Sedat Kaçar*and Varol Şahintürk
Received: September 14, 2018; Published: September 20, 2018
*Corresponding author: Sedat Kaçar, Eskisehir Osmangazi University, Faculty of Medicine, Histology and Embryology Department, Turkey
Cell culture is indispensable for in vitro studies. Since in vivo experiments are carried out with organisms consisting of a whole cell, any invasive procedure is pre-determined, and the allowance of the ethical committee is applied, which delays your study. Sometimes quick experiments are needed to see the effect of a specific substance. In this case, cell culture assays allow us to quickly visualize the impact of a substance in vitro giving us the opportunity to utilize the target cell type in the body. However, there are some common mistakes made in cell culture. As is known, when a substance is tested in cell culture, the stock solution is first prepared. This solution is usually DMSO because of its ability to dissolve a wide range of substances. And the stock solution prepared should be at least 100 times the size of the dose to be given to the cells. This is a dilution method for reducing the toxic dose of DMSO. In spite of that of that non-toxic dose of DMSO is 0.1%, 100-fold diluted DMSO is acceptable as long as untreated control with DMSO is also used.

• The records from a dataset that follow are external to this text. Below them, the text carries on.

/-- One bobbin (R424 to R427, R438, R483). -/
structure LaserState where
  st : Nat
  active : Bool
  spareOk : Bool
  power : Nat
  bias : Nat
  freqOfs : Nat
  /-- P_c of the primary and of the spare. -/
  pc : Nat
  pcSpare : Nat
  biasLimit : Nat
  /-- Consecutive 1 ms samples at or below the spare and end-of-life thresholds (R426). -/
  fadeRun : Nat
  eolRun : Nat
  /-- SPARE_DB_EFF, and the bias trend (R488); `none` is SPARE_DB. -/
  spareDb : Option Nat
  trend : Nat
  /-- A threshold that waits for the handover's end (R484). -/
  spareDue : Option Nat
  /-- Whether the bobbin still has a laser, and the lasers retired: bit 0 primary, bit 1 spare. -/
  retired : Nat
  deriving DecidableEq, Repr

/-- One optical port beside PORT_OPT_q and PORT_PWR_q. -/
structure OptPort where
  calNext : Nat
  /-- The lane whose handover holds the port, and whether the handover is of this end's bobbin (R417). -/
  handover : Option (Nat × Bool)
  /-- The port, at six lanes, pauses for a handover (R427). -/
  hoPause : Bool
  /-- A calibration of the day moved a lane (R483). -/
  moved : Bool
  /-- GTIME of entries to safe pulse mode and of launch-cap trips in the last hour (R433). -/
  safeAt : List Nat
  capAt : List Nat
  /-- Training attempts that left fewer than 6 lanes (R429). -/
  tries : Nat
  deriving DecidableEq, Repr

structure OptState where
  /-- Lanes keyed 8 · port + lane, bobbins keyed 8 · engine + channel, ports by optical port number. -/
  lanes : SMap LaneState
  lasers : SMap LaserState
  ports : SMap OptPort
  deriving DecidableEq, Repr

/-- One entry of the defect ledger (R452). -/
structure LedgerEntry where
  kind : Nat
  flags : Nat
  event : Nat
  unit : Nat
  start : Nat
  opSeconds : Nat
  /-- Whether the entry's CHECK passes (R454). -/
  good : Bool
  deriving DecidableEq, Repr

/-- What ages in one physical core (R477, R480): voltages in mV, margins in ps, the oscillator shift in hundredths of a
per cent. -/
structure PhysAge where
  commission : Nat
  rise : Nat
  margin : Int
  /-- The least margin since the last daily record. -/
  least : Option Int
  /-- Consecutive records at or above LOWER_PS. -/
  above : Nat
  shift : Int
  /-- GTIME of the last VOLTAGE_RAISED. -/
  lastRaise : Option Nat
  /-- Retries and corrections of the day. -/
  dayCount : Nat
  deriving DecidableEq, Repr

/-- Bring-up, the variant record, the ledger, the core map and ageing (R440 to R488). Physical core `p` is
52 · die + index. -/
structure BootState where
  /-- The part applied at stage 2: 0 none, else 960 or 720 (R5). -/
  part : Nat
  /-- Nanoseconds since RESET_N release by the always-on counter, and those at the stage's start (R445). -/
  aonNs : Nat
  stageStart : Nat
  /-- The pennant of each stage (R445); absent is all zero. -/
  pennants : SMap (List Byte)
  /-- Ledger entries called for, and the latest record's SEQ, when the stage started (LEDGER_NEW, FIRST_EVENT). -/
  stageLedger : Nat
  stageSeq : Nat
  /-- Bytes 0 to 127 of the stored variant record, empty when absent, and whether its signature verifies (R449). -/
  variant : List Byte
  variantGood : Bool
  /-- SERIAL of the identity certificate (R449, R523). -/
  certSerial : List Byte
  /-- Bytes 0 to 127 of the applied record (R450). -/
  applied : List Byte
  /-- The ledger, and entries called for and not yet appended (R453). -/
  ledger : List LedgerEntry
  due : List LedgerEntry
  ledgerSaid : Bool
  /-- The core map record in flash: logical to physical (R456). -/
  coreRec : SMap Nat
  /-- Physical cores that passed the test of this start, those out of service, and those whose hardware fails a core
  test whenever it runs (assumption log 17, DESIGN CHOICE). -/
  passed : List Nat
  retired : List Nat
  faulty : List Nat
  /-- A die link has failed: no core starts and no vote until the next reset (R473). -/
  linkDead : Bool
  /-- The die links that have failed, by bit. -/
  linksDown : Nat
  /-- A logical number has become absent and no core-start has reported it (R460). -/
  reduced : Bool
  /-- The next vote carries CORE_RETIRED (R457). -/
  voteRetired : Bool
  /-- Seconds of operation since manufacture. -/
  opSeconds : Nat
  /-- Spare lanes in use on each die link, and GTIME of each lane's retries of the last millisecond, keyed
  64 · link + lane (R473). -/
  linkSpares : SMap Nat
  linkRetry : SMap (List Nat)
  age : SMap PhysAge
  /-- The ageing log, newest first (R478). -/
  ageLog : List (List Byte)
  /-- Days of operation whose ageing record has been written, and the record of a day that ended in P3, with its bias trends,
  which waits for the wake (R478). -/
  daysDone : Nat
  dayHeld : Option (List Byte × List (Nat × Int))
  /-- Counts of the day, in the order of TOTALS (R479). -/
  day : SMap Nat
  /-- Highest compute-die temperature of the day. -/
  dayMaxC : Nat
  deriving DecidableEq, Repr

/-- One completion-queue entry before it is written: SQ_HEAD, PHASE and GTIME are taken when it is (R514). -/
structure CqEntry where
  cid : Nat
  status : Nat
  /-- KIND[0]: 0 command, 1 context end. -/
  kind : Nat
  lcore : Nat
  ctx : Nat
  code : Nat
  faultSeq : Nat
  pc : Nat
  irq : Bool
  deriving DecidableEq, Repr

/-- A command started and not yet complete: a CORE_STOP or a FENCE (R511, R513). Queue 16 stands for COMMAND packets. -/
structure HostCmd where
  q : Nat
  op : Nat
  cid : Nat
  irq : Bool
  lcore : Nat
  mask : Nat
  deriving DecidableEq, Repr

/-- A host access to BAR0, or to BAR2, with the bytes of a write. -/
structure HostAcc where
  bar2 : Bool
  off : Nat
  len : Nat
  data : Option (List Byte)
  /-- The memory errors a read through BAR2 will meet. -/
  errs : List MemErr
  deriving DecidableEq, Repr

/-- A host read through BAR2 of a board peer, as its lines come back (R335, R503): the requests still unanswered, the bytes
so far, and whether a line was poisoned, refused or lost. -/
structure PeerRead where
  num : Nat
  addr : Nat
  len : Nat
  left : Nat
  got : SMap Byte
  bad : Bool
  refused : Option Nat
  lost : Bool
  deriving DecidableEq, Repr

/-- The PCIe host port beside its registers (R501 to R516). -/
structure HostState where
  linkUp : Bool
  /-- The PHASE the device writes in each queue; an absent queue writes 1 (R511, R514). -/
  phase : SMap Bool
  /-- Entries held back for a full completion queue (R516). -/
  held : SMap (List CqEntry)
  running : List HostCmd
  /-- MSI-X table words, keyed by byte offset from 0x4000; an absent vector control word is masked (R508). -/
  msixTable : SMap W32
  /-- Vectors pending while masked (the PBA). -/
  msixPending : List Nat
  /-- BAR2 reads that wait for earlier BAR2 writes: board address, length and the errors they will meet (R504). -/
  reads : List (Nat × Nat × List MemErr)
  /-- BAR2 reads of board peers under way, and the number of the next. -/
  peerReads : List PeerRead
  nextRead : Nat
  /-- Host accesses that wait for the exit from P2 or P3, oldest first (R542). -/
  later : List HostAcc
  deriving DecidableEq, Repr

/-- A firmware slot in package flash (R444, R519). -/
structure FwSlot where
  version : Nat
  svn : Nat
  good : Bool
  deriving DecidableEq, Repr

/-- Ownership and security (R489 to R526). -/
structure OwnState where
  /-- Master code of the owner, 0 none. -/
  owner : Nat
  /-- 0 VACANT, 1 HELD, 2 HANDING. -/
  st : Nat
  successor : Nat
  succNode : Nat
  ownerNode : Nat
  leaseLeft : Nat
  /-- When the latest handover began, by the always-on counter, while the burgee is HANDING (R497). -/
  handedAt : Nat
  nonce : W64
  /-- Masters whose claims are being verified, in order of GO (R495). -/
  verifying : List Nat
  /-- CLAIM_m STATUS and REASON (R529). -/
  claims : SMap (Nat × Nat)
  /-- Source node of each of the fabric manager's claim packets, by its chunk (R494). -/
  claimSrc : SMap Nat
  /-- Claim buffer bytes, keyed 0x4000 · (m − 1) + offset. -/
  claimBuf : SMap Byte
  /-- Attestation block bytes, keyed 0x2000 · (m − 1) + offset, and their STATUS. -/
  attest : SMap Byte
  attestSt : SMap Nat
  attestQueue : List Nat
  /-- EPO and RESET are armed until this time of the always-on counter in ns (R490). -/
  armed : Option Nat
  i3cAddr : Option Nat
  slotA : FwSlot
  slotB : FwSlot
  bootSlot : Nat
  /-- STATUS of the firmware, key and variant updates (R530). -/
  fwUpd : Nat
  keyUpd : Nat
  varUpd : Nat
  updSerial : Nat
  /-- Public key bytes, keyed 0x800 · k + offset, and certificate bytes (R530). -/
  keys : SMap Byte
  cert : SMap Byte
  /-- The measurement log, its count of measurements, and LOG_ACC (R524). -/
  log : SMap (List Byte)
  logCount : Nat
  logAcc : List Byte
  /-- Watchdog: the latest kick or load of firmware, and the last expiry, by the always-on counter in ns (R526). -/
  kickAt : Nat
  lastExpiry : Option Nat
  /-- An EPO has turned the supplies off (R491). -/
  epo : Bool
  deriving DecidableEq, Repr

/-- Power states, clocks and trips (R532 to R552). -/
structure PwrState where
  /-- 0 to 3 for P0 to P3. -/
  st : Nat
  entering : Bool
  target : Nat
  /-- Every block has accepted; the entry is completing (R538). -/
  accepted : Bool
  /-- GTIME of GO, for DELAY_MAX_US (R537). -/
  goTime : Nat
  /-- A wake latched during an entry, and its source (R539). -/
  latched : Bool
  latchSrc : Nat
  /-- LAST_WAKE; an exit is under way since `exitAt`, by the always-on counter in ns (R533, R542). -/
  lastWake : Nat
  exiting : Bool
  exitAt : Nat
  /-- The clock R545 allows in MHz, whether a capping episode runs, and GTIME of its last step. -/
  capClock : Nat
  capping : Bool
  capAt : Nat
  /-- The clock R546 allows each die in MHz, 1,800 where absent, whether an episode runs on it, and GTIME of its last
  step. -/
  clocks : SMap Nat
  throttled : SMap Bool
  thAt : SMap Nat
  temps : SMap Nat
  tripped : Bool
  /-- A RESET_N with this SLOT_ID waits until every sensor reads below 100 °C (R548). -/
  resetHeld : Option Nat
  /-- VDD_AON_3V3 has been lost; nothing runs until RESET_N is released with it back (R574). -/
  aonLost : Bool
  /-- WAKE_N is driven low, since `wakeAt` (R578). -/
  wakeN : Bool
  wakeAt : Nat
  /-- Reset cause of the present start (R448). -/
  cause : Nat
  deriving DecidableEq, Repr

/-- The serial monitor beside its registers (R553 to R564). -/
structure MonState where
  /-- MON_STATUS.MODE: 0 ROM monitor, 1 firmware monitor. -/
  mode : Nat
  /-- MON_STATUS.BAUD (R554). -/
  baud : Nat
  /-- The rate that BAUD has asked for, and when it begins by the always-on counter (R554). -/
  baudNext : Option (Nat × Nat)
  /-- When a rate set by BAUD began, by the always-on counter, while no valid line has come (R554). -/
  revert : Option Nat
  /-- The verification whose response is due, and whether it carries a check code: 1 claim, 2 quote, 3 firmware,
  4 variant, 5 key update (R558). -/
  due : Option (Nat × Bool)
  /-- Lines received while a command runs, oldest first; one that overran the 512 characters is kept as none (R558, R559). -/
  buf : List (Option (List Byte))
  /-- Unsolicited lines waiting, at most 32, and lines lost since room last ran out (R562, R563). -/
  queue : List (List MonWord)
  lost : Nat
  deriving DecidableEq, Repr

/-- Everything but the memory and the queue. -/
structure Dev where
  /-- Registers of BAR0 that hold a value of their own, keyed by the offset of the 32-bit word; an absent word holds
  its reset value. -/
  regs : SMap W32
  cores : SMap Core
  boot : BootState
  tm : TimeState
  stk : SMap StackState
  mm : MemState
  fab : FabState
  ni : NiState
  upd : UpdState
  opt : OptState
  own : OwnState
  host : HostState
  pwr : PwrState
  mon : MonState
  rcd : RecState
  out : List Out
  /-- The model's own counter of free values drawn (assumption log 5, DESIGN CHOICE). -/
  free : Nat
  deriving DecidableEq, Repr

/-- The block. -/
structure State where
  pending : List Instr
  dev : Dev
  mem : Mem
  deriving DecidableEq, Repr
/-! ### After reset -/

/-- The recorder after reset (R471, R486). -/
def rcdReset : RecState := ⟨[], [], [], [], []⟩
/-- Time after reset: FREE, with no parent (R257, R272). -/
def tmReset : TimeState :=
  { gt := 0, frac := 0, st := 0, root := false, rootNode := 0, depth := 0, parent := 63, offset := 0, good := 0,
    fromHoldover := false, setDue := false, slew := 0, heard := [], heardAt := 0, mismatch := [], seq := 0, tickUs := 0, window := 0 }
/-- The router after reset: no member, empty tables (R306, R318). -/
def fabReset : FabState :=
  { members := 0, racks := [], locals := [], links := [], rr := 0, copies := [], mailbox := [], cmds := [],
    injWin := (0, 0, 0), map := [], lastMap := [], mapStart := 0 }
/-- The network interface after reset. -/
def niReset : NiState :=
  { inject := [], ejected := [], peers := [], board := [], boardSeq := [], boardSeen := [], streams := [], slots := [],
    colls := [], nextColl := 0, draining := 0, drainBy := 0 }
/-- The update engines and the commit after reset. -/
def updReset : UpdState :=
  { progs := [], shards := [], queue := [], running := [], image := [], attempt := [], badLanes := [], codes := [], result := none,
    waiting := false, round := 0 }
/-- The host port after reset (R505, R508). -/
def hostReset : HostState :=
  { linkUp := false, phase := [], held := [], running := [], msixTable := [], msixPending := [], reads := [],
    peerReads := [], nextRead := 0, later := [] }
/-- The monitor after reset: the ROM monitor at 115,200 baud (R553, R564). -/
def monReset : MonState := { mode := 0, baud := 0, baudNext := none, revert := none, due := none, buf := [], queue := [], lost := 0 }
/-- Power after reset: P0, every die at 1,800 MHz (R551). -/
def pwrReset : PwrState :=
  { st := 0, entering := false, target := 0, accepted := false, goTime := 0, latched := false, latchSrc := 0, lastWake := 0,
    exiting := false, exitAt := 0, capClock := 1800, capping := false, capAt := 0, clocks := [], throttled := [],
    thAt := [], temps := [], tripped := false, resetHeld := none, aonLost := false, wakeN := false, wakeAt := 0, cause := 0 }
/-- Ownership and security after reset: VACANT, nothing verified, an empty log (R492, R524). The nonce is random in the
hardware (assumption log 4, DESIGN CHOICE), and firmware slot A holds an image (assumption log 3, DESIGN CHOICE). -/
def ownReset : OwnState :=
  { owner := 0, st := 0, successor := 0, succNode := 0, ownerNode := 0, leaseLeft := 0, handedAt := 0, nonce := 0#64,
    verifying := [], claims := [], claimSrc := [], claimBuf := [], attest := [], attestSt := [], attestQueue := [],
    armed := none, i3cAddr := none, slotA := ⟨0, 0, true⟩, slotB := ⟨0, 0, false⟩, bootSlot := 0, fwUpd := 0, keyUpd := 0,
    varUpd := 0, updSerial := 0, keys := [], cert := [], log := [], logCount := 0, logAcc := List.replicate 64 0#8,
    kickAt := 0, lastExpiry := none, epo := false }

However, when the stock solution is being prepared, the final volume is not considered. For example, assume that you will prepare 1 ml and 100 mM of stock solution from substance X. The necessary amount of substance X is calculated for 1 ml and transferred into the test tube, with which 1 ml of solvent (usually DMSO) is often mixed. However, the molar volume of the substance X is not considered. The final volume of the solutions changes because of the molar volumes of the substances solubilized. Therefore, if we go from our example above, our stock solution to be prepared as 100 mM is actually reduced to lower molarity due to molar volume effect. This causes us to miscalculate the doses we will use, changing the calculated IC50 and subsequent doses, leading to successive impacts. In addition, once wrongly prepared, stock solutions affect your follow-up experiments given that they are used for a long time by being stored at -20 °C.
In this case, the best method is to adjust the final volume of solution to 1 ml if we intend to prepare 1 ml of the stock after the substance was put into the tube. Or if we know the molar volume of our substance to use in our experiment, we can determine how much volume it will increase in the final volume and put the solvent accordingly. A second issue is that in some cell culture cytotoxicity tests the blank, which only includes the medium is not used, and thus the cytotoxic effect is assessed only relative to the control group. Normally, cytotoxicity tests can be performed in 2 ways. It can be measured by subtracting the wavelength in which colored substance emits nearly no absorbance from the wavelength where the colored substance emits maximum absorbance or approximate wavelengths. Alternatively, only the absorbance values at the maximum wavelength where the substance emit are gained and analyzed. In this case, what happens when the blank is not used.
To exemplify, assume that the absorbance of the control is 0.6, the absorbances of the other treated samples are 0.4, 0.3 and 0.2, and the absorbance of the blank is 0.1. Assume that we assessed the viability rate in the samples without using blank. Examples 1, 2 and 3 correspond to the viability rates of 66.6%, 50%, and 33.3%, respectively. When the blank is subtracted from control in the calculation, the final absorbance values become 0.5 (control), 0.3, 0.2 and 0.1, and the viability percentages, in turn, become 100%, 60%, 40%, and 20%, respectively. This makes a successive effect on our subsequent experiments by affecting the IC50, GI50 and other essential dose values used. So far we have shared the two most common errors we experienced in cell culture. I think that the elimination of these mistakes is very critical for more precise and accurate results.